𝔖 Bobbio Scriptorium
✦   LIBER   ✦

Interpolation of n-gram and mutual-information based trigger pair language models for Mandarin speech recognition

✍ Scribed by Z. GuoDong; L. KimTeng


Publisher
Elsevier Science
Year
1999
Tongue
English
Weight
191 KB
Volume
13
Category
Article
ISSN
0885-2308

No coin nor oath required. For personal study only.

✦ Synopsis


While n-gram modeling is simple and dominant in speech recognition, it can only capture the short-distance context dependency within an n-word window where currently the largest practical n for natural language is three. However, many of the context dependencies in natural language occur beyond a three-word window. This paper proposes a new language modeling approach to capture the preferred relationships between words over a short or long distance through the concept of MI-Trigger pairs. Different MI-Trigger-based models are constructed in either a distance-dependent or a distance-independent way within a window from 1 to 10 words.

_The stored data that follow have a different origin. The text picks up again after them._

-- ==== Sys2Proof/Syntax.lean ====
section
/-! DEFINITION. The instructions of the block: one constructor of `Instr` per row of
spec/opcode_table.json (spec/30_encoding.md R74 to R76, R86, R87). -/

namespace Sys2Proof

/-- The 11 commands of R74. -/
inductive Command where
  | distOn | distOff | velOn | velOff | stopAll | clrSmallSignal | clrVelOverflow
  | clrExtCapture | meteoOn | meteoOff | resetOrigin
  deriving DecidableEq, Repr

/-- A frame the block sends or receives. A command carries the operands of its `cmd_req`, the
payload and `max_retries`, at the widths of R86; an inbound frame carries its START byte, which is not checked
(R178), and its payload. -/
inductive Instr where
  | distOn (pay : Payload4) (maxRetries : RetryCount)
  | distOff (pay : Payload4) (maxRetries : RetryCount)
  | velOn (pay : Payload4) (maxRetries : RetryCount)
  | velOff (pay : Payload4) (maxRetries : RetryCount)
  | stopAll (pay : Payload4) (maxRetries : RetryCount)
  | clrSmallSignal (pay : Payload4) (maxRetries : RetryCount)
  | clrVelOverflow (pay : Payload4) (maxRetries : RetryCount)
  | clrExtCapture (pay : Payload4) (maxRetries : RetryCount)
  | meteoOn (pay : Payload4) (maxRetries : RetryCount)
  | meteoOff (pay : Payload4) (maxRetries : RetryCount)
  | resetOrigin (pay : Payload4) (maxRetries : RetryCount)
  | distData (start : Byte) (p : Payload12)
  | velData (start : Byte) (p : Payload12)
  | meteoData (start : Byte) (p : Payload12)
  | ackDistOn (start : Byte) (p : Payload12)
  | ackDistOff (start : Byte) (p : Payload12)
  | ackVelOn (start : Byte) (p : Payload12)
  | ackVelOff (start : Byte) (p : Payload12)
  | ackStopAll (start : Byte) (p : Payload12)
  | ackClrSmallSignal (start : Byte) (p : Payload12)
  | ackClrVelOverflow (start : Byte) (p : Payload12)
  | ackClrExtCapture (start : Byte) (p : Payload12)
  | ackMeteoOn (start : Byte) (p : Payload12)
  | ackMeteoOff (start : Byte) (p : Payload12)
  | ackResetOrigin (start : Byte) (p : Payload12)
  deriving DecidableEq, Repr

/-- The spec's mnemonic of a command (R74, R87). -/
def Command.mnemonic : Command → String
  | .distOn => "DIST_ON"
  | .distOff => "DIST_OFF"
  | .velOn => "VEL_ON"
  | .velOff => "VEL_OFF"
  | .stopAll => "STOP_ALL"
  | .clrSmallSignal => "CLR_SMALL_SIGNAL"
  | .clrVelOverflow => "CLR_VEL_OVERFLOW"
  | .clrExtCapture => "CLR_EXT_CAPTURE"
  | .meteoOn => "METEO_ON"
  | .meteoOff => "METEO_OFF"
  | .resetOrigin => "RESET_ORIGIN"

end Sys2Proof
end

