/-- R56, R174: where HOST's request or READER's full window decodes to an instruction, the step is
that instruction's action on the state without this turn; after a window's action the window is
closed. How turns are given, and that the action and the window's close are two parts of one step,
are the model's (log 1, 11). -/
def Obligations.StepRunsTheDecodedInstruction : Prop :=
  (∀ (s : State) (o : Opcode) (p : Payload4) (n : RetryCount) (rest : List Event) (i : Instr),
    s.sched = .cmdReq o p n :: rest → decode (.request o p n) = .ok i →
      step s = exec i { s with sched := rest }) ∧
  ∀ (s : State) (f : List Byte) (rest : List Event) (i : Instr),
    s.sched = .reader :: rest → s.lstate ≠ .closed → s.rstate = .run → s.ract = true →
    s.rxcnt = 16 → s.rxbuf = windowOf f → decode (.window f) = .ok i →
      ∃ t, exec i { s with sched := rest } = .next t ∧
        step s = .next { t with ract := false, rxcnt := 0 }

/-! ### HOST's steps -/

/-- R231: a request with any opcode, listed or not, latches its operands in OPEN and IDLE, and is
refused elsewhere. -/
def Obligations.RequestStep : Prop :=
  ∀ (s : State) (o : Opcode) (p : Payload4) (n : RetryCount) (rest : List Event),
    s.sched = .cmdReq o p n :: rest →
      (s.lstate = .opened → s.cstate = .idle →
        step s = .next { s with sched := rest, opc := .holding o, pay := .holding p, rc := .holding n,
                                txframe := .holding (encodeCommand o p), cstate := .clear }) ∧
      (s.lstate ≠ .opened ∨ s.cstate ≠ .idle → ∃ r, step s = .refused r)

/-- R263: a step is refused exactly where HOST breaks a duty, and a refused step ends the run; the
empty sequence is refused by the decoder. -/
def Obligations.OnlyBrokenHostDutiesAreRefused : Prop :=
  sint [] = .error .sintEmpty ∧
  ∀ (s : State) (e : Event) (rest : List Event), s.sched = e :: rest →
    ((∃ r, step s = .refused r) ↔
      ((∃ o p n, e = .cmdReq o p n) ∧ (s.lstate ≠ .opened ∨ s.cstate ≠ .idle)) ∨
      (e = .closeReq ∧ (s.lstate ≠ .opened ∨ s.cstate ≠ .idle)) ∨
      ((∃ q, e = .openReq q) ∧ s.lstate ≠ .closed)) ∧
    ∀ (r : Refusal) (k : Nat), step s = .refused r → runSteps (k + 1) s = .refused r

/-- R290: open writes every register of the block in CLOSED, leaves TXS, and is refused elsewhere.
That the turns to come and the two observation logs stay, and the zero bits in the registers that
R290 leaves with no value, are the model's (log 1, 12, 6). -/
def Obligations.OpenStep : Prop :=
  ∀ (s : State) (q : List Byte) (rest : List Event), s.sched = .openReq q :: rest →
    (s.lstate = .closed →
      step s = .next
        { lstate := .opened, cstate := .idle, opc := .noValue 0, pay := .noValue Payload4.zero,
          rc := .noValue 0, txframe := .noValue (Vector.replicate 8 0), cresult := .none,
          rstate := .run, ract := false, rxbuf := Vector.replicate 16 (.noValue 0), rxcnt := 0, stop := false, ack := false,
          topen := true, rxq := q, txs := s.txs, outDist := [], outVel := [], outMair := [],
          outMmat := [], sched := rest, hostLog := s.hostLog, causeLog := s.causeLog }) ∧
    (s.lstate ≠ .closed → step s = .refused .openNotClosed)

/-- R245: close sets STOP and CLOSING in OPEN and IDLE, changes nothing else, and is refused
elsewhere. -/
def Obligations.CloseStep : Prop :=
  ∀ (s : State) (rest : List Event), s.sched = .closeReq :: rest →
    (s.lstate = .opened → s.cstate = .idle →
      step s = .next { s with sched := rest, stop := true, lstate := .closing }) ∧
    (s.lstate ≠ .opened ∨ s.cstate ≠ .idle → ∃ r, step s = .refused r)

/-- R246, R266, R282 (b): close completion releases the transport, closes the block and hands its
freely drawn status to HOST, whichever the status is; observed are the status, TXS and the final
channels. The log entries are the model's (log 12). -/
def Obligations.CloseCompletionStep : Prop :=
  ∀ (s : State) (st : CloseStatus) (rest : List Event), s.sched = .closeDone st :: rest →
    s.lstate = .closing → s.rstate = .stopped →
      step s = .next { s with
        sched := rest, topen := false, lstate := .closed,
        hostLog := s.hostLog ++ [.closeDone st],
        causeLog := s.causeLog ++ (match st with | .closeOk => [] | .closeError => [.closeError]) } ∧
      ∀ t, step s = .next t → observation s t =
        some (.atCloseDone st s.txs ⟨s.outDist, s.outVel, s.outMair, s.outMmat⟩)

/-- R21, R282: while TOPEN = 1 DEVICE's turn appends its byte to RXQ and changes nothing else, so it is
no observation point and changes nothing that is observed at one. -/
def Obligations.DeviceAppendsOneByte : Prop :=
  ∀ (s : State) (b : Byte) (rest : List Event), s.sched = .device b :: rest → s.topen = true →
    step s = .next { s with sched := rest, rxq := s.rxq ++ [b] } ∧
    observation s { s with sched := rest, rxq := s.rxq ++ [b] } = none ∧
    ∀ c, observeAt c { s with sched := rest, rxq := s.rxq ++ [b] } = observeAt c s

/-- The model's choice (log 4, 6): State.reset is what the first open, with RXQ0 empty, leaves of the
machine before it. -/
def Obligations.ResetIsTheFirstOpen : Prop :=
  step { State.beforeOpen with sched := [.openReq []] } = .next State.reset

/-- The model's choice (log 1, 2): with no turn given, and on a turn of an agent that has no enabled
step, nothing but the list of turns changes. -/
def Obligations.TurnWithoutAStepPasses : Prop :=
  (∀ s : State, s.sched = [] → step s = .next s) ∧
  ∀ (s : State) (e : Event) (rest : List Event), s.sched = e :: rest →
    ((e = .writer ∧ ¬ writerEnabled s) ∨ (e = .reader ∧ ¬ readerEnabled s) ∨
     ((∃ st, e = .closeDone st) ∧ ¬ closeEnabled s) ∨
     ((∃ b, e = .device b) ∧ s.topen = false)) →
      step s = .next { s with sched := rest }

/-! ### WRITER's steps (spec/44_command_fsm.md) -/

/-- R232: the clear step clears ACK and goes to SEND. -/
def Obligations.WriterClearStep : Prop :=
  ∀ (s : State) (rest : List Event), s.sched = .writer :: rest → s.lstate ≠ .closed →
    s.cstate = .clear → step s = .next { s with sched := rest, ack := false, cstate := .send }

/-- R233: the send step appends TXFRAME to TXS, offset 0 first, and goes to WAIT. -/
def Obligations.WriterSendStep : Prop :=
  ∀ (s : State) (f : Vector Byte 8) (rest : List Event), s.sched = .writer :: rest →
    s.lstate ≠ .closed → s.cstate = .send → s.txframe = .holding f →
      step s = .next { s with sched := rest, cstate := .wait, txs := s.txs ++
        [f[0], f[1], f[2], f[3], f[4], f[5], f[6], f[7]] }

/-- R235: in WAIT with ACK = 1 the command ends OK; ACK and RC stay. -/
def Obligations.WriterAcknowledgedStep : Prop :=
  ∀ (s : State) (rest : List Event), s.sched = .writer :: rest → s.lstate ≠ .closed →
    s.cstate = .wait → s.ack = true →
      step s = .next { s with sched := rest, cresult := .ok, cstate := .idle,
                              hostLog := s.hostLog ++ [.cmdDone .ok] }

/-- R236: in WAIT with ACK = 0 the timeout takes one retry while the budget lasts, and raises
CONNECTION_EXHAUSTED at 0; after it the next request is accepted if the block is OPEN. The cause log
entry is the model's (log 12). -/
def Obligations.WriterTimeoutStep : Prop :=
  ∀ (s : State) (n : RetryCount) (rest : List Event), s.sched = .writer :: rest → s.lstate ≠ .closed →
    s.cstate = .wait → s.ack = false → s.rc = .holding n →
      (n ≠ 0 → step s = .next { s with
        sched := rest, rc := .holding (n - 1), cstate := .clear,
        causeLog := s.causeLog ++ [.ackWaitTimeout] }) ∧
      (n = 0 → step s = .next { s with
        sched := rest, cresult := .exhausted, cstate := .idle,
        hostLog := s.hostLog ++ [.cmdDone .exhausted],
        causeLog := s.causeLog ++ [.connectionExhausted] }) ∧
      (n = 0 → s.lstate = .opened → ∀ (o : Opcode) (p : Payload4) (m : RetryCount) (rest' : List Event),
        rest = .cmdReq o p m :: rest' → ∃ t, runSteps 2 s = .next t ∧ t.cstate = .clear)

/-- R237: whatever READER and DEVICE do meanwhile, a command with max_retries = n that has ended was
transmitted k + 1 times, where k is the number of retries taken, k ≤ n, and RC = n - k is left; if it
ended EXHAUSTED then k = n. The retries are counted in the cause log and the outcome is read from the
completion log, which are the model's (log 12). -/
def Obligations.TransmissionCount : Prop :=
  ∀ (s t : State) (o : Opcode) (p : Payload4) (n : RetryCount) (es : List Event),
    s.lstate = .opened → s.cstate = .idle → (∀ e ∈ es, e.agent ≠ .host) →
    runSteps (es.length + 1) { s with sched := .cmdReq o p n :: es } = .next t →
    t.cstate = .idle →
      ∃ k, k ≤ n.toNat ∧
        t.txs = s.txs ++ copies (k + 1) (encodeCommand o p) ∧
        (∃ m, t.rc = .holding m ∧ m.toNat = n.toNat - k) ∧
        t.causeLog.count .ackWaitTimeout = s.causeLog.count .ackWaitTimeout + k ∧
        ((t.cresult = .ok ∧ t.hostLog = s.hostLog ++ [.cmdDone .ok]) ∨
         (t.cresult = .exhausted ∧ t.hostLog = s.hostLog ++ [.cmdDone .exhausted] ∧ k = n.toNat))

/-- R237, the source's property: a command with max_retries = n that is never acknowledged ends
EXHAUSTED after exactly n + 1 transmissions. It does so in 3(n + 1) WRITER turns that follow one
another, and in any turns of WRITER, READER and DEVICE that hold as many WRITER turns, if no step of
the run sets ACK. The completion log is the model's (log 12). -/
def Obligations.UnacknowledgedCommandExhausts : Prop :=
  (∀ (s : State) (o : Opcode) (p : Payload4) (n : RetryCount) (rest : List Event),
    s.lstate = .opened → s.cstate = .idle →
    s.sched = .cmdReq o p n :: (List.replicate (3 * (n.toNat + 1)) Event.writer ++ rest) →
      ∃ t, runSteps (3 * (n.toNat + 1) + 1) s = .next t ∧
        t.cstate = .idle ∧ t.cresult = .exhausted ∧ t.rc = .holding 0 ∧ t.ack = false ∧
        t.lstate = .opened ∧ t.txs = s.txs ++ copies (n.toNat + 1) (encodeCommand o p) ∧
        t.hostLog = s.hostLog ++ [.cmdDone .exhausted] ∧ t.sched = rest) ∧
  ∀ (s : State) (o : Opcode) (p : Payload4) (n : RetryCount) (es rest : List Event),
    StateInv s → s.lstate = .opened → s.cstate = .idle → s.sched = .cmdReq o p n :: (es ++ rest) →
    (∀ e ∈ es, e.agent ≠ .host) → 3 * (n.toNat + 1) ≤ es.count .writer →
    (∀ k u v, k ≤ es.length → runSteps k s = .next u → step u = .next v → u.ack = false →
      v.ack = false) →
      ∃ t, runSteps (es.length + 1) s = .next t ∧
        t.cstate = .idle ∧ t.cresult = .exhausted ∧ t.rc = .holding 0 ∧ t.ack = false ∧
        t.lstate = .opened ∧ t.txs = s.txs ++ copies (n.toNat + 1) (encodeCommand o p) ∧
        t.hostLog = s.hostLog ++ [.cmdDone .exhausted] ∧ t.sched = rest

/-- R238: a command in flight with budget n ends within 3(n + 1) WRITER turns, however READER's and
DEVICE's turns interleave with them. -/
def Obligations.CommandEndsWithinItsBudget : Prop :=
  ∀ (s : State) (n : RetryCount) (es : List Event), StateInv s → s.cstate ≠ .idle → s.rc = .holding n →
    (∀ e ∈ es, e.agent ≠ .host) → 3 * (n.toNat + 1) ≤ es.count .writer →
      ∃ k t, k ≤ es.length ∧ runSteps k { s with sched := es } = .next t ∧ t.cstate = .idle

/-- R240, R298 (c): an acknowledgment of any of the 11 commands completes the command in WAIT,
whatever its opcode is. -/
def Obligations.AnyAcknowledgmentCompletesTheWait : Prop :=
  ∀ (s : State) (c : Command) (st : Byte) (p : Payload12) (rest : List Event),
    s.lstate ≠ .closed → s.cstate = .wait → s.rstate = .run → s.ract = true → s.rxcnt = 16 →
    s.rxbuf = windowOf (rspFrame st c.opcode p) → s.sched = .reader :: .writer :: rest →
      runSteps 2 s = .next { s with
        sched := rest, ract := false, rxcnt := 0, ack := true, cresult := .ok, cstate := .idle,
        hostLog := s.hostLog ++ [.cmdDone .ok] }

/-! ### READER's steps (spec/43_parser.md) -/

/-- R171: at the iteration boundary READER stops if STOP = 1, and else begins a read. -/
def Obligations.ReaderBoundaryStep : Prop :=
  ∀ (s : State) (rest : List Event), s.sched = .reader :: rest → s.lstate ≠ .closed →
    s.rstate = .run → s.ract = false →
      (s.stop = true → step s = .next { s with sched := rest, rstate := .stopped }) ∧
      (s.stop = false → step s = .next { s with sched := rest, ract := true, rxcnt := 0 })

/-- R172: the collect step moves the oldest byte of RXQ, whatever its value, to RXBUF[RXCNT]. -/
def Obligations.ReaderCollectStep : Prop :=
  ∀ (s : State) (k : Nat) (hk : k < 16) (b : Byte) (q : List Byte) (rest : List Event),
    s.sched = .reader :: rest → s.lstate ≠ .closed → s.rstate = .run → s.ract = true →
    s.rxcnt.val = k → s.rxq = b :: q →
      step s = .next { s with sched := rest, rxq := q, rxbuf := s.rxbuf.set k (.holding b) hk,
                              rxcnt := ⟨k + 1, Nat.succ_lt_succ hk⟩ }
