-- ==== Sys2Proof/Laws/Moves.lean ====
section
/-! SUPPORT. Every move the machine can make, one constructor per rule, and the lemma that a turn which
answers a next state made one of them. A claim over all steps is then one case per move. -/

namespace Sys2Proof.Machine

/-- `Moves e s t`: agent `e`'s turn takes `s` to `t`. -/
inductive Moves : Event → State → State → Prop
  /-- R290. -/
  | opens {s : State} (q : List Byte) (hl : s.lstate = .closed) :
      Moves (.openReq q) s (openedState q s)
  /-- R245. -/
  | closes {s : State} (hl : s.lstate = .opened) (hc : s.cstate = .idle) :
      Moves .closeReq s { setStop s with lstate := .closing }
  /-- R246. -/
  | closeEnds {s : State} (st : CloseStatus) (hl : s.lstate = .closing) (hr : s.rstate = .stopped) :
      Moves (.closeDone st) s { complete (.closeDone st) s with
        topen := false, lstate := .closed, causeLog := s.causeLog ++ closeCauses st }
  /-- R246 not enabled (log 2). -/
  | closePasses {s : State} (st : CloseStatus)
      (hn : ¬ (s.lstate = .closing ∧ s.rstate = .stopped)) : Moves (.closeDone st) s s
  /-- R231. -/
  | requests {s : State} (o : Opcode) (p : Payload4) (n : RetryCount) (hl : s.lstate = .opened)
      (hc : s.cstate = .idle) : Moves (.cmdReq o p n) s (latchCommand o p n s)
  /-- WRITER has no step (log 2). -/
  | writerPasses {s : State} (hn : s.lstate = .closed ∨ s.cstate = .idle) : Moves .writer s s
  /-- R232. -/
  | clears {s : State} (hl : s.lstate ≠ .closed) (hc : s.cstate = .clear) :
      Moves .writer s { clearAck s with cstate := .send }
  /-- R233. -/
  | sends {s : State} (f : Vector Byte 8) (hl : s.lstate ≠ .closed) (hc : s.cstate = .send)
      (hf : s.txframe = .holding f) : Moves .writer s { txPush f.toList s with cstate := .wait }
  /-- R235. -/
  | succeeds {s : State} (hl : s.lstate ≠ .closed) (hc : s.cstate = .wait) (ha : s.ack = true) :
      Moves .writer s (finishCommand .ok s)
  /-- R236, a retry left. -/
  | retries {s : State} (n : RetryCount) (hl : s.lstate ≠ .closed) (hc : s.cstate = .wait)
      (ha : s.ack = false) (hn : s.rc = .holding n) (h0 : n ≠ 0) :
      Moves .writer s { logCause .ackWaitTimeout s with rc := .holding (n - 1), cstate := .clear }
  /-- R236, no retry left. -/
  | exhausts {s : State} (hl : s.lstate ≠ .closed) (hc : s.cstate = .wait) (ha : s.ack = false)
      (hn : s.rc = .holding 0) :
      Moves .writer s (finishCommand .exhausted (logCause .connectionExhausted s))
  /-- READER has no step (log 2). -/
  | readerPasses {s : State} (hn : s.lstate = .closed ∨ s.rstate = .stopped) : Moves .reader s s
  /-- R183. -/
  | flushes {s : State} (hl : s.lstate ≠ .closed) (hr : s.rstate = .desync) :
      Moves .reader s (returnFromDesync s)
  /-- R171, STOP = 1. -/
  | stops {s : State} (hl : s.lstate ≠ .closed) (hr : s.rstate = .run) (ha : s.ract = false)
      (hs : s.stop = true) : Moves .reader s { s with rstate := .stopped }
  /-- R171, STOP = 0. -/
  | begins {s : State} (hl : s.lstate ≠ .closed) (hr : s.rstate = .run) (ha : s.ract = false)
      (hs : s.stop = false) : Moves .reader s (beginWindow s)
  /-- R173. -/
  | expires {s : State} (hl : s.lstate ≠ .closed) (hr : s.rstate = .run) (ha : s.ract = true)
      (hc : s.rxcnt.val < 16) (hq : s.rxq = []) :
      Moves .reader s (closeWindow (logCause .shortRead s))
  /-- R172. -/
  | collects {s : State} (b : Byte) (q : List Byte) (hl : s.lstate ≠ .closed) (hr : s.rstate = .run)
      (ha : s.ract = true) (hc : s.rxcnt.val < 16) (hq : s.rxq = b :: q) :
      Moves .reader s (collectByte b { s with rxq := q } hc)
  /-- R174 on a window that is a response (R184 to R186). -/
  | emits {s : State} (f : List Byte) (ch : Channel) (p : Payload12) (hl : s.lstate ≠ .closed)
      (hr : s.rstate = .run) (ha : s.ract = true) (hc : s.rxcnt.val = 16)
      (hb : s.rxbuf.toList = f.map .holding) (hd : dispatchWindow f s = .next (emit ch p s)) :
      Moves .reader s (closeWindow (emit ch p s))
  /-- R174 on a window that is an acknowledgment (R181). -/
  | acknowledges {s : State} (f : List Byte) (hl : s.lstate ≠ .closed) (hr : s.rstate = .run)
      (ha : s.ract = true) (hc : s.rxcnt.val = 16) (hb : s.rxbuf.toList = f.map .holding)
      (hd : dispatchWindow f s = .next (setAck s)) : Moves .reader s (closeWindow (setAck s))
  /-- R174 on any other window (R182). -/
  | desyncs {s : State} (f : List Byte) (c : Cause) (hl : s.lstate ≠ .closed) (hr : s.rstate = .run)
      (ha : s.ract = true) (hc : s.rxcnt.val = 16) (hb : s.rxbuf.toList = f.map .holding)
      (hd : dispatchWindow f s = .next (enterDesync c s)) (hk : c = .desyncOpcode ∨ c = .desyncCrc) :
      Moves .reader s (closeWindow (enterDesync c s))
  /-- R21. -/
  | appends {s : State} (b : Byte) (ht : s.topen = true) : Moves (.device b) s (rxAppend b s)
  /-- DEVICE may not append (log 2). -/
  | devicePasses {s : State} (b : Byte) (ht : s.topen = false) : Moves (.device b) s s

/-- A turn that answers a next state made one of the moves. -/
theorem turn_moves {e : Event} {s t : State} (h : turn e s = .next t) : Moves e s t := by
  cases e with
  | openReq q =>
    obtain ⟨hl, rfl⟩ := openBlock_eq_next.mp h
    exact .opens q hl
  | closeReq =>
    obtain ⟨hl, hc, rfl⟩ := closeBlock_eq_next.mp h
    exact .closes hl hc
  | closeDone st =>
    rcases completeClose_eq_next h with ⟨hl, hr, rfl⟩ | ⟨hn, rfl⟩
    · exact .closeEnds st hl hr
    · exact .closePasses st hn
  | cmdReq o p n =>
    obtain ⟨hl, hc, rfl⟩ := requestCommand_eq_next.mp ((hostRequest_eq o p n s).symm.trans h)
    exact .requests o p n hl hc
  | writer =>
    rcases writerTurn_eq_next h with ⟨hn, rfl⟩ | ⟨hl, ⟨hc, rfl⟩ | ⟨hc, f, hf, rfl⟩ | ⟨hc, ha, rfl⟩ |
      ⟨hc, ha, n, hn, h0, rfl⟩ | ⟨hc, ha, hn, rfl⟩⟩
    · exact .writerPasses hn
    · exact .clears hl hc
    · exact .sends f hl hc hf
    · exact .succeeds hl hc ha
    · exact .retries n hl hc ha hn h0
    · exact .exhausts hl hc ha hn
  | reader =>
    rcases readerTurn_eq_next h with ⟨hn, rfl⟩ | ⟨hl, ⟨hr, rfl⟩ | ⟨hr, ha, hs, rfl⟩ | ⟨hr, ha, hs, rfl⟩ |
      ⟨hr, ha, hc, hq, rfl⟩ | ⟨hr, ha, hc, b, q, hq, rfl⟩ | ⟨hr, ha, hc, f, u, hb, hu, rfl⟩⟩
    · exact .readerPasses hn
    · exact .flushes hl hr
    · exact .stops hl hr ha hs
    · exact .begins hl hr ha hs
    · exact .expires hl hr ha hc hq
    · exact .collects b q hl hr ha hc hq
    · rcases dispatchWindow_cases f s with ⟨ch, p, e⟩ | e | ⟨c, hk, e⟩ <;> cases e.symm.trans hu
      · exact .emits f ch p hl hr ha hc hb e
      · exact .acknowledges f hl hr ha hc hb e
      · exact .desyncs f c hl hr ha hc hb e hk
  | device b =>
    rcases deviceTurn_eq_next h with ⟨ht, rfl⟩ | ⟨ht, rfl⟩
    · exact .appends b ht
    · exact .devicePasses b ht

/-- A step that answers a next state had no turn to take, or made the move of its turn. -/
theorem step_moves {s t : State} (h : step s = .next t) :
    (s.sched = [] ∧ t = s) ∨ ∃ e rest, s.sched = e :: rest ∧ Moves e { s with sched := rest } t := by
  cases hs : s.sched with
  | nil => rw [step_of_nil hs] at h; cases h; exact .inl ⟨rfl, rfl⟩
  | cons e rest => rw [step_of_sched hs] at h; exact .inr ⟨e, rest, rfl, turn_moves h⟩

end Sys2Proof.Machine
end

This new MI-Trigger-based modeling is also compared and merged with word bigram modeling. It is found that the MI-Trigger-based modeling has better performance than word bigram modeling. It is also found that n-gram and MI-Trigger models have good complementarity and their proper merging can further increase the recognition rate when tested on Mandarin speech recognition. One advantage of MI-Trigger-based modeling is that the number of parameters needed for MI-Trigger modeling is much less than that of word bigram modeling. Another advantage is that the number of trigger pairs in an MI-Trigger model can be kept to a reasonable size without losing too much of its modeling power.